This course introduces the mathematical foundations to derive Principal Component Analysis (PCA), a fundamental dimensionality reduction technique. We'll cover some basic statistics of data sets, such as mean values and variances, we'll compute distances and angles between vectors using inner products and derive orthogonal projections of data onto lower-dimensional subspaces. Using all these tools, we'll then derive PCA as a method that minimizes the average squared reconstruction error between data points and their reconstruction.
At the end of this course, you'll be familiar with important mathematical concepts and you can implement PCA all by yourself. If you’re struggling, you'll find a set of jupyter notebooks that will allow you to explore properties of the techniques and walk you through what you need to do to get on track.
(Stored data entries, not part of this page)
/-- The request a memory word leaves at its port: address from a, data from b, the expected value of ACAS from the register it
also reads, utag and last of the first operand that is a token (R101, R302-R308). -/
def State.request (s : State) (v : EView) (op : MemOp) (o : MemOrder) (a : Opnd) (rest : List Opnd) : PortReq :=
  { tick := s.ticket, ctx := v.trig.ctx.toNat, slot := s.site.slot, op := op, ord := o, addr := a.val,
    data := (rest.map Opnd.val).headD 0, poison := (rest.map Opnd.poison).headD false,
    exp := if op = .amo 7 then ((s.unit s.site.unit).context v.trig.ctx.toNat).x.get (v.reads.headD 0).toFin else 0,
    reg := v.regDst, outs := v.outs.map BitVec.toNat, utag := (firstSide (a :: rest)).1, last := (firstSide (a :: rest)).2 }

/-- The further conditions of stamped words: no die is widened (R151, R152), an LDAS names no stamp above L (R308). -/
def State.StampsOk (s : State) (op : MemOp) (rest : List Opnd) : Prop :=
  (∀ sys, op.stampScope? = some sys → s.stampBlocked (unitDie s.site.unit) sys = false) ∧
  (∀ sys, op = .ldas sys → ((rest.map Opnd.val).headD 0).toNat ≤ (s.die (unitDie s.site.unit)).l)

/-! ## Vector words (R210-R235) -/

/-- R226's tree over 2^n lanes t: each node combines the nodes 2k and 2k + 1 of the round before. -/
def redTree (g : Nat → Nat → Res) (t : Nat → Nat) : Nat → Nat → Nat
  | 0, k => t k
  | n + 1, k => (g (redTree g t n (2 * k)) (redTree g t n (2 * k + 1))).bits

/-- The flags that its nodes set. -/
def redFlags (g : Nat → Nat → Res) (t : Nat → Nat) : Nat → Nat → Flags
  | 0, _ => 0
  | n + 1, k => redFlags g t n (2 * k) ||| redFlags g t n (2 * k + 1) |||
      (g (redTree g t n (2 * k)) (redTree g t n (2 * k + 1))).flags

/-- A V word that issues: it is able to, nothing it reads or writes is pending, each register read has an accepted tag (R215)
and, where that is a use, no poison (R216). -/
structure State.VClear (s : State) (v : VUse) : Prop where
  runs : s.Runs s.site.unit s.site.slot v.trig
  reads : ∀ o ∈ v.reads, s.vec.pendV.getLsbD o.r.toNat = false ∧ o.ok = true ∧ (o.use = true → s.vec.pv.getLsbD o.r.toNat = false)
  writes : ∀ r ∈ v.writes, s.vec.pendV.getLsbD r.toNat = false
  mask : s.vec.pendM.getLsbD v.mask.toNat = false
  wmask : ∀ k, v.wmask = some k → s.vec.pendM.getLsbD k.toNat = false

/-- The state after a V word issues, with its results `lat` cycles away. -/
def State.vissued (s : State) (v : VUse) (lat : Nat) (l : Landing) : State :=
  (s.issueV v).fly s.site.unit s.ticket v.trig.ctx s.site.slot lat l

/-- A lane-wise word: what it reads, destination, register whose lanes stand where the mask is 0, widths of source and result
lanes, latency, result of lane j, result tag and poison (R211, R214-R216). -/
structure LaneWord where
  use : VUse
  vd : BitVec 4
  old : BitVec 4
  w : Nat
  w' : Nat
  lat : Nat
  lane : Nat → Res
  tag : Byte
  poison : Bool := false

/-- Lane j of a register. -/
def Vec.lane (x : Vec) (w : Nat) (r : BitVec 4) (j : Nat) : Nat := elem w (x.reg r).toNat j

/-- The integer of a pattern modulo 2^w. -/
def wrap (w : Nat) (v : Int) : Res := ⟨(v % 2 ^ w).toNat, 0⟩

/-- Lanes of a float format by one function, of an integer format by another on signed or unsigned values. -/
def byFormat (c : BitVec 4) (ff : FloatFmt → Res) (fi : Nat → (Nat → Int) → Res) : Res :=
  match floatOf? c, intOf? c with
  | some f, _ => ff f
  | none, some (w, sg) => fi w (intVal w sg)
  | none, none => ⟨0, 0⟩

/-- The lane-wise words (R215, R218, R219, R221, R225, R227, R228) on a node's registers. -/
def laneWord (x : Vec) (i : Instr) : Option LaneWord :=
  let plain (r : BitVec 4) (ok : BitVec 4 → Bool) : VOpnd := ⟨r, tagPlain (x.tagOf r) && ok (x.fmt r), true⟩
  let any (r : BitVec 4) : VOpnd := ⟨r, true, true⟩
  let fi (c : BitVec 4) : Bool := isF c || isI c
  let two (t : Trig) (vd va vb : BitVec 4) (m : BitVec 3) (ff : FloatFmt → Nat → Nat → Res) (f : Int → Int → Int) : LaneWord :=
    let w := fmtWidth (x.fmt va)
    { use := { trig := t, mask := m, writes := [vd], reads := [plain va fi, plain vb (fun c => c = x.fmt va)] },
      vd := vd, old := vd, w := w, w' := w, lat := vlat (x.fmt va), tag := fmtTag (x.fmt va),
      lane := fun j => byFormat (x.fmt va) (fun g => ff g (x.lane w va j) (x.lane w vb j))
        (fun n val => wrap n (f (val (x.lane w va j)) (val (x.lane w vb j)))) }
  let move (t : Trig) (vd va : BitVec 4) (m : BitVec 3) (reads : List VOpnd) (f : Nat → Nat) : LaneWord :=
    let w := fmtWidth (x.fmt va)
    { use := { trig := t, mask := m, writes := [vd], reads := reads }, vd := vd, old := vd, w := w, w' := w, lat := 2,
      tag := x.tagOf va, lane := fun j => ⟨f j, 0⟩ }
  let one (t : Trig) (vd va : BitVec 4) (m : BitVec 3) (ok : BitVec 4 → Bool) (lat : Nat) (f : Nat → Res) : LaneWord :=
    let w := fmtWidth (x.fmt va)
    { use := { trig := t, mask := m, writes := [vd], reads := [plain va ok] }, vd := vd, old := vd, w := w, w' := w, lat := lat,
      tag := fmtTag (x.fmt va), lane := fun j => f (x.lane w va j) }
  let func (t : Trig) (vd va : BitVec 4) (m : BitVec 3) (f : FloatFmt → Nat → Res) : LaneWord :=
    one t vd va m (fun c => c = 2 || c = 3 || c = 4) 12 (fun a => byFormat (x.fmt va) (fun g => f g a) (fun _ _ => ⟨0, 0⟩))
  let shift (t : Trig) (vd va vb : BitVec 4) (m : BitVec 3) (f : Nat → Int → Nat → Int) : LaneWord :=
    let w := fmtWidth (x.fmt va)
    { use := { trig := t, mask := m, writes := [vd], reads := [plain va isI, any vb] }, vd := vd, old := vd, w := w, w' := w,
      lat := 2, tag := fmtTag (x.fmt va),
      lane := fun j => byFormat (x.fmt va) (fun _ => ⟨0, 0⟩) (fun n val => wrap n (f n (val (x.lane w va j)) (x.lane w vb j))) }
  match i with
  | .vmov t vd va m => some { move t vd va m [⟨va, true, false⟩] (fun j => x.lane (fmtWidth (x.fmt va)) va j) with poison := x.bad va }
  | .vadd t vd va vb m => some (two t vd va vb m fAdd (fun a b => a + b))
  | .vsub t vd va vb m => some (two t vd va vb m fSub (fun a b => a - b))
  | .vmul t vd va vb m => some (two t vd va vb m fMul (fun a b => a * b))
  | .vmin t vd va vb m => some (two t vd va vb m fMin (fun a b => if a ≤ b then a else b))
  | .vmax t vd va vb m => some (two t vd va vb m fMax (fun a b => if a ≤ b then b else a))
  | .vfma t vd va vb m =>
      let c := x.fmt va
      let w := fmtWidth c
      let l := two t vd va vb m fAdd (fun a b => a + b)
      some { l with
        use := { l.use with reads := l.use.reads ++ [plain vd (fun d => d = c)] }
        lane := fun j => byFormat c (fun g => fMac g (x.lane w va j) (x.lane w vb j) (x.lane w vd j))
          (fun n val => wrap n (val (x.lane w va j) * val (x.lane w vb j) + val (x.lane w vd j))) }
  | .vabs t vd va m => some (one t vd va m (fun c => isF c || c = 8 || c = 9 || c = 10) (vlat (x.fmt va)) (fun a =>
      byFormat (x.fmt va) (fun g => if (g.decode a).isNaN then ⟨g.nanBits, 0⟩ else ⟨a % 2 ^ (g.width - 1), 0⟩)
        (fun n val => ⟨(min (val a).natAbs (2 ^ (n - 1) - 1)), if 2 ^ (n - 1) ≤ (val a).natAbs then flagSAT else 0⟩)))
  | .vand t vd va vb m => some (move t vd va m [any va, any vb] (fun j =>
      x.lane (fmtWidth (x.fmt va)) va j &&& x.lane (fmtWidth (x.fmt va)) vb j))
  | .vor t vd va vb m => some (move t vd va m [any va, any vb] (fun j =>
      x.lane (fmtWidth (x.fmt va)) va j ||| x.lane (fmtWidth (x.fmt va)) vb j))
  | .vxor t vd va vb m => some (move t vd va m [any va, any vb] (fun j =>
      x.lane (fmtWidth (x.fmt va)) va j ^^^ x.lane (fmtWidth (x.fmt va)) vb j))
  | .vshl t vd va vb m => some (shift t vd va vb m (fun _ a b => a * 2 ^ b))
  | .vshr t vd va vb m => some (shift t vd va vb m (fun _ a b => a / 2 ^ b))
  | .vqshr t vd va m sh => some (one t vd va m (fun c => c = 8 || c = 9) 2 (fun a =>
      let n := fmtWidth (x.fmt va)
      let y : Int := if sh = 0 then intVal n true a else (intVal n true a + 2 ^ (sh.toNat - 1)) / 2 ^ sh.toNat
      ⟨((max (-128) (min 127 y)) % 2 ^ n).toNat, if y < -128 ∨ 127 < y then flagSAT else 0⟩))
  | .vnarrow t vd va round m fmt sat =>
      let w := fmtWidth (x.fmt va)
      some { use := { trig := t, mask := m, writes := [vd],
                      reads := [plain va (fun c => decide (c ≠ 0) && decide (fmtWidth fmt < fmtWidth c))] },
             vd := vd, old := vd, w := w, w' := fmtWidth fmt, lat := 3, tag := fmtTag fmt,
             lane := fun j => convert (x.fmt va) fmt round sat (x.lane w va j) }
  | .vsel t vd va vb m =>
      some { move t vd va m [any va, ⟨vb, tagSame (x.tagOf va) (x.tagOf vb), true⟩] (fun j => x.lane (fmtWidth (x.fmt va)) va j) with
        old := vb }
  | .vbcast t vd va m k => some (move t vd va m [any va] (fun _ =>
      x.lane (fmtWidth (x.fmt va)) va (k.toNat % (512 / fmtWidth (x.fmt va)))))
  | .vshuf t vd va vb m => some (move t vd va m [any va, any vb] (fun j =>
      x.lane (fmtWidth (x.fmt va)) va (x.lane (fmtWidth (x.fmt va)) vb j % (512 / fmtWidth (x.fmt va)))))
  | .vslide t vd va vb m sh =>
      let n := 512 / fmtWidth (x.fmt va)
      let k := sh.toNat % n
      some (move t vd va m [any va, ⟨vb, decide (x.fmt va = x.fmt vb), true⟩] (fun j =>
        if j + k < n then x.lane (fmtWidth (x.fmt va)) va (j + k) else x.lane (fmtWidth (x.fmt va)) vb (j + k - n)))
  | .vexp2 t vd va m => some (func t vd va m fExp2)
  | .vrcp t vd va m => some (func t vd va m fRcp)
  | .vrsq t vd va m => some (func t vd va m fRsq)
  | _ => none
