-- ==== Sys2Proof/Certificates/Slice0/Obligations.lean ====
section
/-! DEFINITION. The statements for the provers, from the numbered rules of spec/. -/

open Sys2Proof Sys2Proof.Machine

/-! ## Element words: when they issue, what they leave alone, what they deliver -/

/-- R94, R456: a word issues with operands exactly when each condition of R94 holds and every operand passes its checks. -/
def Obligations.GateOpensExactlyWhenClear : Prop :=
  ∀ (s : State) (v : EView) (pols : List Pol) (ops : List Opnd), s.gate v pols = .go ops ↔ s.Clear v pols ops

/-- R94: until its conditions hold a word does nothing. MERGEC stands apart: it raises a cause of its control before its
output has room (R322, notes/assumptions/17). -/
def Obligations.WordsWaitUntilAble : Prop :=
  ∀ (i : Instr) (v : EView) (s : State), i.eview = some v → (∀ t d x y z, i ≠ .mergec t d x y z) →
    ¬ s.Able s.site.unit s.site.slot v → exec i s = .next s

/-- The frame of every element word, on every path to a next state: memory, other elements, the registers and predicates of the
element, the regions' cores and tables, rings and the package are as before; only stamped words take stamps and only exchange
words change a pair. -/
def Obligations.ElementWordsLeaveTheRest : Prop :=
  ∀ (i : Instr) (v : EView) (s t : State), i.eview = some v → exec i s = .next t →
    sameBytes s t ∧ sameRegions s t ∧ samePackage s t ∧ sameElements s.site.unit s t ∧ t.rings = s.rings ∧
    (∀ d, { t.die d with last := 0 } = { s.die d with last := 0 }) ∧
    (isStampedWord i = false → t.dies = s.dies ∧ t.stamped = s.stamped ∧ t.ldas = s.ldas) ∧
    (isExchangeWord i = false → t.pairs = s.pairs)

/-- R96: at issue a word dequeues each consumed input and no other, reserves one place on each branch of its outputs, and sets
the pending bits of its destinations. -/
def Obligations.IssueTakesInputsAndReserves : Prop :=
  ∀ (i : Instr) (v : EView) (s : State), i.eview = some v → i.wf = true →
    (∀ c, (((s.issue v).chan (.inp s.site.unit c.toNat)).inq =
      if Src.take c ∈ v.ins then (s.chan (.inp s.site.unit c.toNat)).inq.tail else (s.chan (.inp s.site.unit c.toNat)).inq)) ∧
    (∀ o ∈ v.outs, (s.branches s.site.unit o.toNat).Nodup → ∀ k ∈ s.branches s.site.unit o.toNat,
      ((s.issue v).chan k).places = (s.chan k).places ++ [(s.ticket, none)]) ∧
    (∀ r, v.regDst = some r → (((s.issue v).unit s.site.unit).context v.trig.ctx.toNat).pendX.getLsbD r.toNat = true) ∧
    (∀ j, v.predDst = some j → (((s.issue v).unit s.site.unit).context v.trig.ctx.toNat).pendP.getLsbD j.toNat = true)

/-- R195-R202: every integer, immediate and compare word delivers the value and flags of the spec's table one cycle after
issue. -/
def Obligations.IntegerWordsDeliver : Prop :=
  ∀ (i : Instr) (v : EView) (s : State) (ops : List Opnd) (val : Word) (f : Flags), i.eview = some v → s.Clear v [] ops →
    intWord i (ops.map Opnd.val) (((s.unit s.site.unit).context v.trig.ctx.toNat).x.get (v.reads.headD 0).toFin) = some (val, f) →
    exec i s = .next (s.issued v 1 (resultLanding v s.boundTag ops val f))

/-- R203-R207: every floating-point word delivers its result 4 cycles (FP32) or 8 cycles (FP64) after issue; FP32 results
leave bits 63:32 zero. -/
def Obligations.FloatWordsDeliver : Prop :=
  ∀ (i : Instr) (v : EView) (s : State) (ops : List Opnd) (lat : Nat) (r : Res), i.eview = some v → s.Clear v [] ops →
    floatWord i (ops.map Opnd.val) (((s.unit s.site.unit).context v.trig.ctx.toNat).x.get (v.reads.headD 0).toFin) = some (lat, r) →
    exec i s = .next (s.issued v lat
      (resultLanding v s.boundTag ops (BitVec.ofNat 64 (r.bits % 2 ^ floatBits lat)) r.flags))

/-- R194, R208, R320-R324: MOV, KIND, STEER, MERGEC, GATE, JOIN, MARKI and EMITD place what the spec's table says one cycle
after issue; the value passes with its sideband and poison. -/
def Obligations.RoutingWordsPass : Prop :=
  let pass : Pol := { marks := true, use := false }
  (∀ t d a p s o, s.Clear (.std t d [a] p) [{ marks := true, use := p.pred?.isSome }] [o] →
    exec (.mov t d a p) s = .next (s.issued (.std t d [a] p) 1 (passedLanding (.std t d [a] p) s.boundTag o))) ∧
  (∀ t d c (kept : Bool) p s o k, s.Clear (.std t d [if kept then .keep c else .take c] p) [pass] [o] → o.tok = some k →
    exec (.kind t d c kept p) s = .next (s.issued (.std t d [if kept then .keep c else .take c] p) 1
      (resultLanding (.std t d [if kept then .keep c else .take c] p) s.boundTag [o]
        (toWord (k.kind.toNat + 4 * k.last.toNat + 8 * k.utag.toNat + 32 * k.poison.toNat)) 0))) ∧
  (∀ t o a b s x c, s.Clear { trig := t, ins := [a, b], outs := [pairOut o (!c.val.getLsbD 0)] } [pass, {}] [x, c] →
    exec (.steer t o a b) s = .next (s.issued { trig := t, ins := [a, b], outs := [pairOut o (!c.val.getLsbD 0)] } 1
      { toks := [((pairOut o (!c.val.getLsbD 0)).toNat, some (passedTok s.boundTag x))] })) ∧
  (∀ t d iT iF iC s x c, s.Clear (.std t d [.take iC, .take (if c.val.getLsbD 0 then iT else iF)] .none) [{}, pass] [c, x] →
    exec (.mergec t d iT iF iC) s =
      .next (s.issued (.std t d [.take iC, .take (if c.val.getLsbD 0 then iT else iF)] .none) 1
        (passedLanding (.std t d [.take iC, .take (if c.val.getLsbD 0 then iT else iF)] .none) s.boundTag x))) ∧
  (∀ t d a b s x c, s.Clear (.std t d [a, b] .none) [pass, {}] [x, c] →
    exec (.gate t d a b) s = .next (s.issued (.std t d [a, b] .none) 1
      (if c.val.getLsbD 0 then passedLanding (.std t d [a, b] .none) s.boundTag x
       else { regPend := d.reg?, toks := d.outs.map (fun o => (o.toNat, none)) }))) ∧
  (∀ t d a b s x c, s.Clear (.std t d [a, b] .none) [pass, pass] [x, c] →
    exec (.join t d a b) s = .next (s.issued (.std t d [a, b] .none) 1 (passedLanding (.std t d [a, b] .none) s.boundTag x))) ∧
  (∀ t o (code : BitVec 14) s, s.Clear { trig := t, ins := [], outs := [o] } [] [] →
    exec (.marki t o code) s = .next (s.issued { trig := t, ins := [], outs := [o] } 1
      { toks := [(o.toNat, some ⟨code.setWidth 64, 2, false, s.boundTag, 0, code = 4, false, .outside⟩)] })) ∧
  (∀ t o a s x, s.Clear { trig := t, ins := [a], outs := [o] } [pass] [x] →
    exec (.emitd t o a) s = .next (s.issued { trig := t, ins := [a], outs := [o] } 1
      { toks := [(o.toNat, some { passedTok s.boundTag x with kind := 1 })] }))

/-- R318, R328: DUP places its value at the even output and then at the odd one; AGEN of n addresses places them one a
cycle and leaves base + n × stride; AGSET and AGRST set register and stride. -/
def Obligations.MultiTokenWordsFire : Prop :=
  let pass : Pol := { marks := true, use := false }
  (∀ t o a s x, s.Clear { trig := t, ins := [a], outs := [pairOut o false] } [pass] [x] →
    ∃ w, exec (.dup t o a) s = .next w ∧ (w.unit s.site.unit).multi = some ⟨s.ticket, s.cyc + 1, t.ctx.toNat, s.site.slot,
      .toks [(2 * o.toNat, passedTok s.boundTag x), (2 * o.toNat + 1, passedTok s.boundTag x)], true, {}, none⟩) ∧
  (∀ t g b s x c, s.Clear { trig := t, ins := [.x g, b], regDst := some g, outs := [0] } [] [x, c] →
    let n := c.val.toNat % 2 ^ 32
    let stride := (s.unit s.site.unit).stride.get (t.ctx.toNat, g) 0
    let v : EView := { trig := t, ins := [.x g, b], regDst := some g, outs := [0] }
    let fin : Landing := { reg := some (g, x.val + BitVec.ofNat 64 n * stride, false), regPend := some g }
    (n = 0 → exec (.agen t g b) s = .next (s.issued v 1 { regPend := some g, toks := [(0, none)] })) ∧
    (n = 1 → exec (.agen t g b) s =
      .next (s.issued v 1 { fin with toks := [(0, some ⟨x.val, 0, false, s.boundTag, 0, true, false, .outside⟩)] })) ∧
    (2 ≤ n → ∃ w, exec (.agen t g b) s = .next w ∧ (w.unit s.site.unit).multi =
      some ⟨s.ticket, s.cyc + 1, t.ctx.toNat, s.site.slot, .gen x.val stride 0 n, true, fin, none⟩)) ∧
  (∀ t g a (m : BitVec 9) s x, s.Clear { trig := t, ins := [a], regDst := some g } [] [x] →
    ∃ w, exec (.agset t g a m) s = .next w ∧ (w.unit s.site.unit).stride.get (t.ctx.toNat, g) 0 = toWord m.toInt ∧
      (w.unit s.site.unit).flights = (s.unit s.site.unit).flights ++
        [⟨s.ticket, s.cyc + 1, t.ctx.toNat, s.site.slot, { reg := some (g, x.val, false), regPend := some g }⟩]) ∧
  (∀ t g s, s.Clear { trig := t, ins := [], regDst := some g } [] [] →
    ∃ w, exec (.agrst t g) s = .next w ∧ (w.unit s.site.unit).stride.get (t.ctx.toNat, g) 0 = 0 ∧
      (w.unit s.site.unit).flights = (s.unit s.site.unit).flights ++
        [⟨s.ticket, s.cyc + 1, t.ctx.toNat, s.site.slot, { reg := some (g, 0, false), regPend := some g }⟩])

/-- R302-R308: every memory word that is clear to issue leaves its request at its port, and nothing is performed yet. -/
def Says.MemoryWordsLeaveRequests : Prop :=
  ∀ (i : Instr) (v : EView) (s : State) (op : MemOp) (o : MemOrder) (pols : List Pol) (a : Opnd) (rest : List Opnd),
    i.eview = some v → memWord i = some (op, o, pols) → s.PortOpen op → s.Clear v pols (a :: rest) → s.StampsOk op rest →
    exec i s = .next ((s.issue v).accept s.site.unit (s.request v op o a rest))

/-- R115, R134, R145, R302, R382: an accepted request stands last at its port, with the note that its token ends a pass; a
scratchpad port performs it next, a memory port walks first where no translation is kept; a stamped store takes its stamp at
acceptance, one that crosses links once it has its contexts. That the note is made at acceptance, and that a store crossing links takes
its stamp no earlier, is the model's choice (notes/assumptions/78; 35 and 82). -/
def Says.AcceptedRequestsQueue : Prop :=
  ∀ (s : State) (u : UnitId) (q : PortReq),
    let q' : PortReq := { q with rot := if q.op.givesData = true then s.rotOf u q.outs else none }
    (u.sub ≠ 19 → ((s.accept u q).unit u).reqs = (s.unit u).reqs ++ [q']) ∧
    (u.sub = 19 → s.xlatWord u q.addr q.op.access = .walk →
      ((s.accept u q).unit u).reqs = (s.unit u).reqs ++ [{ q' with stage := .walking }]) ∧
    (u.sub = 19 → ∀ t, s.xlatWord u q.addr q.op.access = .done (.ok t) →
      (q.op.stampScope? = none ∨ remoteRoute (unitDie u) t.addr ≠ []) → ((s.accept u q).unit u).reqs = (s.unit u).reqs ++ [q']) ∧
    (u.sub = 19 → ∀ t sys, s.xlatWord u q.addr q.op.access = .done (.ok t) → (q.op = .stsc sys ∨ q.op = .stsp sys) →
      remoteRoute (unitDie u) t.addr = [] →
      let d := unitDie u
      let stamp := max (s.die d).l ((s.die d).last + 1)
      ((s.accept u q).die d).last = stamp ∧ (s.accept u q).stamped.length = s.stamped.length + 1 ∧
      ∃ x, (s.accept u q).stamped.getLast? = some x ∧ x.stamp = stamp ∧ x.phys = t.addr ∧ x.data = q.data ∧ x.sys = sys)

/-- R115, R145, R302-R308: a memory word leaves its request, and its port queues it. -/
def Obligations.MemoryWordsRequest : Prop :=
  Says.MemoryWordsLeaveRequests ∧ Says.AcceptedRequestsQueue

/-- R330, R331, R333: with its pair and buffer as the rule asks, XGRANT places a permit and makes the buffer GRANTED a cycle after issue (R97), XSEND fills the
receiver's buffer and takes the row stream (poison of its header or permit stops neither, the model's choice, notes/assumptions/19), XRECV hands the filled buffer over with its count and parity. -/
def Obligations.ExchangeWordsAct : Prop :=
  (∀ t (o : BitVec 2) a s x k p, s.Clear { trig := t, ins := [a], outs := [o.setWidth 3] } [] [x] →
    s.permitPair s.site.unit o.toNat = some (k, p) → (p.buf (x.val.getLsbD 0)).st = .free →
    exec (.xgrant t o a) s = .next (s.issued { trig := t, ins := [a], outs := [o.setWidth 3] } 1
      { toks := [(o.toNat, some { data := truth (x.val.getLsbD 0 = true), tag := s.boundTag })], grant := some (k, x.val.getLsbD 0) })) ∧
  (∀ (w : State) k p par, w.pair? k = some p →
    w.landGrant (some (k, par)) = w.setPair k (p.setBuf par { p.buf par with st := .granted })) ∧
  (∀ t o iS iP s x q h k p, s.Able s.site.unit s.site.slot { trig := t, ins := [.take iS, .take iP] } →
    s.readSrcs s.site.unit t.ctx [.take iS, .take iP] = some [x, q] → x.tok = some h → h.kind = 0 → (h.utag = 1 ∨ h.utag = 2) →
    q.check { use := false } = none → s.sendPair s.site.unit o.toNat = some (k, p) → x.val.getLsbD 2 = q.val.getLsbD 0 →
    ∃ w, exec (.xsend t o iS iP) s = .next w ∧
      (∃ p', w.pair? k = some p' ∧ (p'.buf (q.val.getLsbD 0)).st = .filling ∧ (p'.buf (q.val.getLsbD 0)).n = 0 ∧
        p'.order = p.order ++ [q.val.getLsbD 0]) ∧
      (w.unit s.site.unit).sends =
        (s.unit s.site.unit).sends ++ [⟨k, q.val.getLsbD 0, iS.toNat, t.ctx.toNat, s.site.slot, s.ticket⟩] ∧
      (w.chan (.inp s.site.unit iS.toNat)).inq = if iS = iP then (s.chan (.inp s.site.unit iS.toNat)).inq.tail
        else (s.chan (.inp s.site.unit iS.toNat)).inq) ∧
  (∀ t (o : BitVec 2) i s k p par, s.Clear { trig := t, ins := [], outs := [o.setWidth 3] } [] [] →
    s.recvPair s.site.unit i.toNat = some (k, p) → p.order.head? = some par → (p.buf par).closed = true →
    ∃ w, exec (.xrecv t o i) s = .next w ∧
      (∃ p', w.pair? k = some p' ∧ (p'.buf par).st = .full ∧ p'.order = p.order.tail) ∧
      (w.unit s.site.unit).flights = (s.unit s.site.unit).flights ++ [⟨s.ticket, s.cyc + 1, t.ctx.toNat, s.site.slot,
        s.noted { toks := [(o.toNat, some { data := toWord ((p.buf par).n % 2 ^ 32 + 2 ^ 32 * par.toNat), tag := s.boundTag })] }⟩])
If you are already an expert, this course may refresh some of your knowledge.
This examples and exercises require:
1. Some ability of abstract thinking
2. Good background in linear algebra (e.g., matrix and vector algebra, linear independence, basis)
3. Basic background in multivariate calculus (e.g., partial derivatives, basic optimization)
4. Basic knowledge in python programming and numpy

From the lesson

Principal Component Analysis

We can think of dimensionality reduction as a way of compressing data with some loss, similar to jpg or mp3. Principal Component Analysis (PCA) is one of the most fundamental dimensionality reduction techniques that are used in machine learning. In this module, we use the results from the first three modules of this course and derive PCA from a geometric point of view. Within this course, this module is the most challenging one, and we will go through an explicit derivation of PCA plus some coding exercises that will make us a proficient user of PCA.